Earlier this month, the Children and Family Agency released statistics about child abuse in Japan. In 2022, 72 children died as the result of “abuse,” two fewer than in 2021. However, in recent years this statistic has remained pretty much the same with only slight fluctuations, and according to an agency official quoted in an Asahi Shimbun report on the statistic, the number 72 “is still a big problem.”
The term “abuse” in this case should be qualified. Of the 72 deaths of persons under the age of 16, 56 perished of “abuse that did not involve group suicide,” meaning 16 children died at the hands of a parent or parents who committed suicide along with their children, and since minors are not considered to have agency under such circumstances, they were effectively murdered. Breaking the number down further, 25 of the children were less than 1 year old when they died of abuse, and 9 “were killed” on the day they were born. All of these nine babies were “abandoned,” though it isn’t clear from the Asahi report if the children died of actual violence or neglect. Five of the babies were “abandoned by the mother,” one by “both parents,” and the circumstances of the remaining three are unknown. As far as the agency can tell, six of the mothers of these abandoned children had never been examined by a physician while they were pregnant, and 7 were not in possession of the Mother and Child Handbooks that are routinely given to expectant mothers by medical institutions. In only one case did the agency determine that the mother consulted some form of authority about her pregnancy.
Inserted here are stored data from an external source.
/-- R48: the accesses of a tick, row by row. -/
def Obligations.AccessTableOfRule48 : Prop :=
  (∀ s : State, s.error = true → tickAccesses s = []) ∧
  (∀ s : State, s.error = false → s.inflight = none →
    (memRead s.pc s = 0x00#8 ∨ memRead s.pc s = 0x04#8 ∨ 0x08 ≤ (memRead s.pc s).toNat →
      tickAccesses s = [.read s.pc]) ∧
    (memRead s.pc s ∈ [0x01#8, 0x02#8, 0x03#8, 0x05#8, 0x06#8, 0x07#8] →
      tickAccesses s = [.read s.pc, .read (mod256 (s.pc.toNat + 1))])) ∧
  (∀ (s : State) (kind : Kind) (k : Byte), s.error = false →
    (s.inflight = some { kind := kind, step := .step0, operand := k } → tickAccesses s = []) ∧
    (s.inflight = some { kind := kind, step := .step1, operand := k } →
      (kind = .ld ∨ kind = .add ∨ kind = .sub → tickAccesses s = [.read k]) ∧
      (kind = .st → tickAccesses s = [.write k]) ∧
      (kind = .jmp ∨ kind = .jze → tickAccesses s = [])))

/-- R48, R31: a tick changes no cell but the one its write access names. -/
def Obligations.TickWritesOnlyItsWriteAccess : Prop :=
  ∀ (cfg : Config) (s t : State), s.mem.wf = true → stepIn cfg s = .next t →
    ∀ a : Nat, (∀ b : Byte, Access.write b ∈ tickAccesses s → a ≠ b.toNat) → t.mem.read a = s.mem.read a

/-- R48, R46: what a tick does depends on no cell but those its read accesses name: two machines that agree on these and
on the core's registers agree on the registers after the tick and on the cell written. -/
def Obligations.TickDependsOnlyOnItsReads : Prop :=
  ∀ (cfg : Config) (s : State) (m : Memory), cfg.wellFormed = true → s.mem.wf = true → m.wf = true →
    (∀ b : Byte, Access.read b ∈ tickAccesses s → m.read b.toNat = s.mem.read b.toNat) →
    ∃ t u, stepIn cfg s = .next t ∧ stepIn cfg { s with mem := m } = .next u ∧
      u = { t with mem := u.mem } ∧
      ∀ a : Nat, ((∃ b : Byte, Access.write b ∈ tickAccesses s ∧ a = b.toNat) → u.mem.read a = t.mem.read a) ∧
        ((∀ b : Byte, Access.write b ∈ tickAccesses s → a ≠ b.toNat) → u.mem.read a = m.read a)

/-- R43: a configuration with fewer than 256 cells is refused; in any other the core forms only addresses of existing
cells, and no tick reads, writes or executes a cell from 256 up. -/
def Obligations.CoreReachesCellsBelow256Only : Prop :=
  (∀ (cfg : Config) (e : Event) (sys : System) (s : State), cfg.memCapacity < 256 →
    handle cfg e sys = .refused .capacityTooSmall ∧ stepIn cfg s = .refused .capacityTooSmall) ∧
  (∀ (cfg : Config) (s : State) (b : Byte), 256 ≤ cfg.memCapacity →
    (Access.read b ∈ tickAccesses s ∨ Access.write b ∈ tickAccesses s → b.toNat < cfg.memCapacity)) ∧
  (∀ (cfg : Config) (s : State) (m : Memory), 256 ≤ cfg.memCapacity → s.mem.wf = true → m.wf = true →
    (∀ a, a < 256 → m.read a = s.mem.read a) →
    ∃ t u, stepIn cfg s = .next t ∧ stepIn cfg { s with mem := m } = .next u ∧ u = { t with mem := u.mem } ∧
      (∀ a, a < 256 → u.mem.read a = t.mem.read a) ∧ (∀ a, 256 ≤ a → t.mem.read a = s.mem.read a))

/-- R52, R187: a byte stored by ST is what the very next fetch tick finds, as an opcode or as an operand. -/
def Obligations.FetchSeesTheStoreBeforeIt : Prop :=
  ∀ (s : State) (k : Byte), s.mem.wf = true → s.error = false →
    s.inflight = some { kind := .st, step := .step1, operand := k } →
    ∃ t, step s = .next t ∧ t.error = false ∧ t.inflight = none ∧ t.pc = mod256 (s.pc.toNat + 2) ∧
      fetchBytes t = [if t.pc = k then s.acc else memRead t.pc s,
        if t.pc + 1#8 = k then s.acc else memRead (t.pc + 1#8) s]

/-- R185, R186: the operand is captured in the fetch tick, the data byte is read or written in the third, whatever the host
has made of the memory after the first tick (`m1`) and after the second (`m2`). -/
def Obligations.OperandIsCapturedAndDataIsReadLate : Prop :=
  ∀ (s : State) (m1 m2 : Memory) (op k : Byte), m2.wf = true → s.error = false → s.inflight = none →
    memRead s.pc s = op → memRead (s.pc + 1#8) s = k →
    op ∈ [0x01#8, 0x02#8, 0x03#8, 0x05#8, 0x06#8, 0x07#8] → (op = 0x06#8 → s.acc = 0#8) →
    ∃ t1 t2 t3, step s = .next t1 ∧ step { t1 with mem := m1 } = .next t2 ∧ step { t2 with mem := m2 } = .next t3 ∧
      t3.error = false ∧ t3.inflight = none ∧
      (op = 0x05#8 ∨ op = 0x06#8 → t3.pc = k ∧ t3.acc = s.acc ∧ t3.mem = m2) ∧
      (op ≠ 0x05#8 → op ≠ 0x06#8 → t3.pc = mod256 (s.pc.toNat + 2)) ∧
      (op = 0x01#8 → t3.acc = m2.read k.toNat ∧ t3.mem = m2) ∧
      (op = 0x03#8 → t3.acc = mod256 (s.acc.toNat + (m2.read k.toNat).toNat) ∧ t3.mem = m2) ∧
      (op = 0x07#8 → t3.acc = mod256 (s.acc.toNat + 256 - (m2.read k.toNat).toNat) ∧ t3.mem = m2) ∧
      (op = 0x02#8 → t3.acc = s.acc ∧ ∀ a, t3.mem.read a = if a = k.toNat then s.acc else m2.read a)

/-- R181: a `Reset` between two ticks of an instruction discards it without trace: the result is that of a `Reset` before
its fetch tick. -/
def Obligations.ResetDiscardsTheInstructionWithoutTrace : Prop :=
  ∀ (cfg : Config) (s t : State) (i : Instr) (rest : List Byte) (n : Nat), cfg.wellFormed = true →
    s.error = false → s.inflight = none → decode (fetchBytes s) = .ok (i, rest) →
    n < ticks i s → Host.Core.run (coreIn cfg) n s = .next t →
    handle cfg .reset (.live t) = handle cfg .reset (.live s) ∧ t.mem = s.mem ∧ t.acc = s.acc

/-! ### The instructions -/

/-- R100: NOP takes one tick, moves `pc` by one modulo 256 and changes nothing else. -/
def Obligations.NopOfRule100 : Prop :=
  (∀ rest, decode (0x00#8 :: rest) = .ok (.nop, rest)) ∧
  ∀ s : State, s.error = false → s.inflight = none →
    exec .nop s = .next { s with pc := mod256 (s.pc.toNat + 1) } ∧ (∀ cfg, execIn cfg .nop s = exec .nop s) ∧
    (memRead s.pc s = 0x00#8 → step s = exec .nop s)

/-- R110: LD, its three ticks and their whole effect, in either `FLAG_MODE`. -/
def Obligations.LdOfRule110 : Prop :=
  ∀ (k : Byte), (∀ rest, decode (0x01#8 :: k :: rest) = .ok (.ld k, rest)) ∧
  ∀ s : State, s.error = false →
    (s.inflight = none →
      exec (.ld k) s = .next { s with inflight := some { kind := .ld, step := .step0, operand := k } }) ∧
    (s.inflight = some { kind := .ld, step := .step0, operand := k } →
      exec (.ld k) s = .next { s with inflight := some { kind := .ld, step := .step1, operand := k } }) ∧
    (s.inflight = some { kind := .ld, step := .step1, operand := k } →
      exec (.ld k) s = .next
        { s with acc := s.mem.read (operandAddress k), pc := mod256 (s.pc.toNat + 2), inflight := none }) ∧
    (∀ cfg, execIn cfg (.ld k) s = exec (.ld k) s)

/-- R111: ST, its three ticks; the third stores the accumulator to the operand's cell and to no other. -/
def Obligations.StOfRule111 : Prop :=
  ∀ (k : Byte), (∀ rest, decode (0x02#8 :: k :: rest) = .ok (.st k, rest)) ∧
  ∀ s : State, s.error = false → s.mem.wf = true →
    (s.inflight = none →
      exec (.st k) s = .next { s with inflight := some { kind := .st, step := .step0, operand := k } }) ∧
    (s.inflight = some { kind := .st, step := .step0, operand := k } →
      exec (.st k) s = .next { s with inflight := some { kind := .st, step := .step1, operand := k } }) ∧
    (s.inflight = some { kind := .st, step := .step1, operand := k } →
      ∃ m, exec (.st k) s = .next { s with mem := m, pc := mod256 (s.pc.toNat + 2), inflight := none } ∧
        m.wf = true ∧ m.read (operandAddress k) = s.acc ∧
        ∀ a, a ≠ operandAddress k → m.read a = s.mem.read a) ∧
    (∀ cfg, execIn cfg (.st k) s = exec (.st k) s)

/-- R120: ADD, its three ticks; the third adds modulo 256, and writes the flags as `FLAG_MODE` says. -/
def Obligations.AddOfRule120 : Prop :=
  ∀ (k : Byte), (∀ rest, decode (0x03#8 :: k :: rest) = .ok (.add k, rest)) ∧
  ∀ s : State, s.error = false →
    (s.inflight = none →
      exec (.add k) s = .next { s with inflight := some { kind := .add, step := .step0, operand := k } }) ∧
    (s.inflight = some { kind := .add, step := .step0, operand := k } →
      exec (.add k) s = .next { s with inflight := some { kind := .add, step := .step1, operand := k } }) ∧
    (s.inflight = some { kind := .add, step := .step1, operand := k } →
      exec (.add k) s = .next
        { s with
          acc := mod256 (s.acc.toNat + (s.mem.read (operandAddress k)).toNat)
          pc := mod256 (s.pc.toNat + 2)
          inflight := none } ∧
      ∀ cfg, execIn cfg (.add k) s = .next
        { s with
          acc := mod256 (s.acc.toNat + (s.mem.read (operandAddress k)).toNat)
          pc := mod256 (s.pc.toNat + 2)
          inflight := none
          overflow := (arithFlags cfg.flagMode .add s.acc.toNat (s.mem.read (operandAddress k)).toNat s).1
          zero := (arithFlags cfg.flagMode .add s.acc.toNat (s.mem.read (operandAddress k)).toNat s).2 })

/-- R121: SUB, its three ticks; the third subtracts `mem[k]` from the accumulator modulo 256, and writes the flags as
`FLAG_MODE` says. -/
def Obligations.SubOfRule121 : Prop :=
  ∀ (k : Byte), (∀ rest, decode (0x07#8 :: k :: rest) = .ok (.sub k, rest)) ∧
  ∀ s : State, s.error = false →
    (s.inflight = none →
      exec (.sub k) s = .next { s with inflight := some { kind := .sub, step := .step0, operand := k } }) ∧
    (s.inflight = some { kind := .sub, step := .step0, operand := k } →
      exec (.sub k) s = .next { s with inflight := some { kind := .sub, step := .step1, operand := k } }) ∧
    (s.inflight = some { kind := .sub, step := .step1, operand := k } →
      exec (.sub k) s = .next
        { s with
          acc := mod256 (s.acc.toNat + 256 - (s.mem.read (operandAddress k)).toNat)
          pc := mod256 (s.pc.toNat + 2)
          inflight := none } ∧
      ∀ cfg, execIn cfg (.sub k) s = .next
        { s with
          acc := mod256 (s.acc.toNat + 256 - (s.mem.read (operandAddress k)).toNat)
          pc := mod256 (s.pc.toNat + 2)
          inflight := none
          overflow := (arithFlags cfg.flagMode .sub s.acc.toNat (s.mem.read (operandAddress k)).toNat s).1
          zero := (arithFlags cfg.flagMode .sub s.acc.toNat (s.mem.read (operandAddress k)).toNat s).2 })

/-- R122: the laws of the two operations, in either `FLAG_MODE`: the results are exact modulo 256, ADD is commutative in
its two inputs, SUB undoes ADD, and adding `256 - m` is subtracting `m` for `m` other than 0. -/
def Obligations.ArithmeticIsModulo256 : Prop :=
  ∀ (cfg : Config) (k : Byte) (s u : State),
    s.inflight = some { kind := .add, step := .step1, operand := k } →
    u.inflight = some { kind := .sub, step := .step1, operand := k } →
    ∃ s' u', execIn cfg (.add k) s = .next s' ∧ execIn cfg (.sub k) u = .next u' ∧
      s'.acc.toNat = (s.acc.toNat + (s.mem.read k.toNat).toNat) % 256 ∧
      (u'.acc.toNat : Int) = ((u.acc.toNat : Int) - (u.mem.read k.toNat).toNat) % 256 ∧
      s'.error = s.error ∧ u'.error = u.error ∧
      (∀ v v' : State, v.inflight = s.inflight → v.acc = s.mem.read k.toNat → v.mem.read k.toNat = s.acc →
        execIn cfg (.add k) v = .next v' → v'.acc = s'.acc) ∧
      (u.acc = s'.acc → u.mem.read k.toNat = s.mem.read k.toNat → u'.acc = s.acc) ∧
      ((u.mem.read k.toNat).toNat ≠ 0 → u.acc = s.acc →
        (s.mem.read k.toNat).toNat = 256 - (u.mem.read k.toNat).toNat → s'.acc = u'.acc)

/-- R123: the two flags in `FLAG_MODE = arith`: what ADD and SUB write to them, that nothing else writes them but `Reset`,
which clears them, and that no instruction reads them. -/
def Obligations.ArithModeFlagsOfRule123 : Prop :=
  ∀ cfg : Config, cfg.flagMode = .arith →
    (∀ (k : Byte) (s : State), s.inflight = some { kind := .add, step := .step1, operand := k } →
      ∃ t, execIn cfg (.add k) s = .next t ∧
        (t.overflow = true ↔ s.acc.toNat + (s.mem.read k.toNat).toNat > 255) ∧
        (t.zero = true ↔ (s.acc.toNat + (s.mem.read k.toNat).toNat) % 256 = 0)) ∧
    (∀ (k : Byte) (s : State), s.inflight = some { kind := .sub, step := .step1, operand := k } →
      ∃ t, execIn cfg (.sub k) s = .next t ∧
        (t.overflow = true ↔ s.acc.toNat < (s.mem.read k.toNat).toNat) ∧
        (t.zero = true ↔ s.acc = s.mem.read k.toNat)) ∧
    (∀ (i : Instr) (s t : State), execIn cfg i s = .next t → (t.overflow, t.zero) ≠ (s.overflow, s.zero) →
      ∃ k r, (i = .add k ∨ i = .sub k) ∧ s.inflight = some r ∧ r.step = .step1) ∧
    (∀ s : State, (resetEvent s).overflow = false ∧ (resetEvent s).zero = false) ∧
    (∀ (i : Instr) (s : State) (o z : Bool), ∃ t u, execIn cfg i s = .next t ∧
      execIn cfg i { s with overflow := o, zero := z } = .next u ∧ u = { t with overflow := u.overflow, zero := u.zero })

/-- R24, R25: in `FLAG_MODE = original` no tick writes `overflow` or `zero`; and in either mode no tick reads them: other
values of the two before a tick either come out as they went in, with nothing else changed (always so in `original`), or
are both overwritten, and the tick then ends in the same state. -/
def Obligations.OriginalModeKeepsTheFlagsUnread : Prop :=
  (∀ (cfg : Config) (s t : State), cfg.flagMode = .original → stepIn cfg s = .next t →
    t.overflow = s.overflow ∧ t.zero = s.zero) ∧
  (∀ (cfg : Config) (s : State) (o z : Bool), cfg.wellFormed = true →
    ∃ t u, stepIn cfg s = .next t ∧ stepIn cfg { s with overflow := o, zero := z } = .next u ∧
      ((t.overflow = s.overflow ∧ t.zero = s.zero ∧ u = { t with overflow := o, zero := z }) ∨
        (cfg.flagMode = .arith ∧ u = t)))

/-- R130: JMP, its three ticks; the third sets `pc` to the operand and changes nothing else. -/
def Obligations.JmpOfRule130 : Prop :=
  ∀ (k : Byte), (∀ rest, decode (0x05#8 :: k :: rest) = .ok (.jmp k, rest)) ∧
  ∀ s : State, s.error = false →
    (s.inflight = none →
      exec (.jmp k) s = .next { s with inflight := some { kind := .jmp, step := .step0, operand := k } }) ∧
    (s.inflight = some { kind := .jmp, step := .step0, operand := k } →
      exec (.jmp k) s = .next { s with inflight := some { kind := .jmp, step := .step1, operand := k } }) ∧
    (s.inflight = some { kind := .jmp, step := .step1, operand := k } →
      exec (.jmp k) s = .next { s with pc := k, inflight := none }) ∧
    (∀ cfg, execIn cfg (.jmp k) s = exec (.jmp k) s)

/-- R131: JZE, not taken in two ticks and taken in three; the test is of the accumulator and of no flag. -/
def Obligations.JzeOfRule131 : Prop :=
  ∀ (k : Byte), (∀ rest, decode (0x06#8 :: k :: rest) = .ok (.jze k, rest)) ∧
  ∀ s : State, s.error = false →
    (s.inflight = none →
      exec (.jze k) s = .next { s with inflight := some { kind := .jze, step := .step0, operand := k } }) ∧
    (s.inflight = some { kind := .jze, step := .step0, operand := k } → s.acc.toNat ≠ 0 →
      exec (.jze k) s = .next { s with pc := mod256 (s.pc.toNat + 2), inflight := none }) ∧
    (s.inflight = some { kind := .jze, step := .step0, operand := k } → s.acc.toNat = 0 →
      exec (.jze k) s = .next { s with inflight := some { kind := .jze, step := .step1, operand := k } }) ∧
    (s.inflight = some { kind := .jze, step := .step1, operand := k } →
      exec (.jze k) s = .next { s with pc := k, inflight := none }) ∧
    (∀ cfg, execIn cfg (.jze k) s = exec (.jze k) s)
The agency’s comment on these statistics acknowledges that some pregnant women and girls need “support” due to poverty or the fact that the pregnancy was unplanned, but doesn’t really offer any solutions. Asahi talked to the head of a psychiatric hospital in Kumamoto Prefecture that works with women who have been convicted of killing and/or abandoning their babies after giving birth alone. The doctor said that such women have a “lower ability to adjust to normal social situations,” a condition known as borderline personality disorder, and tend to have weak or no connections with family and no interaction with authorities, which they don’t tend to trust anyway. A few have been prostitutes, but in any case the “struggles” of these women need to be better understood.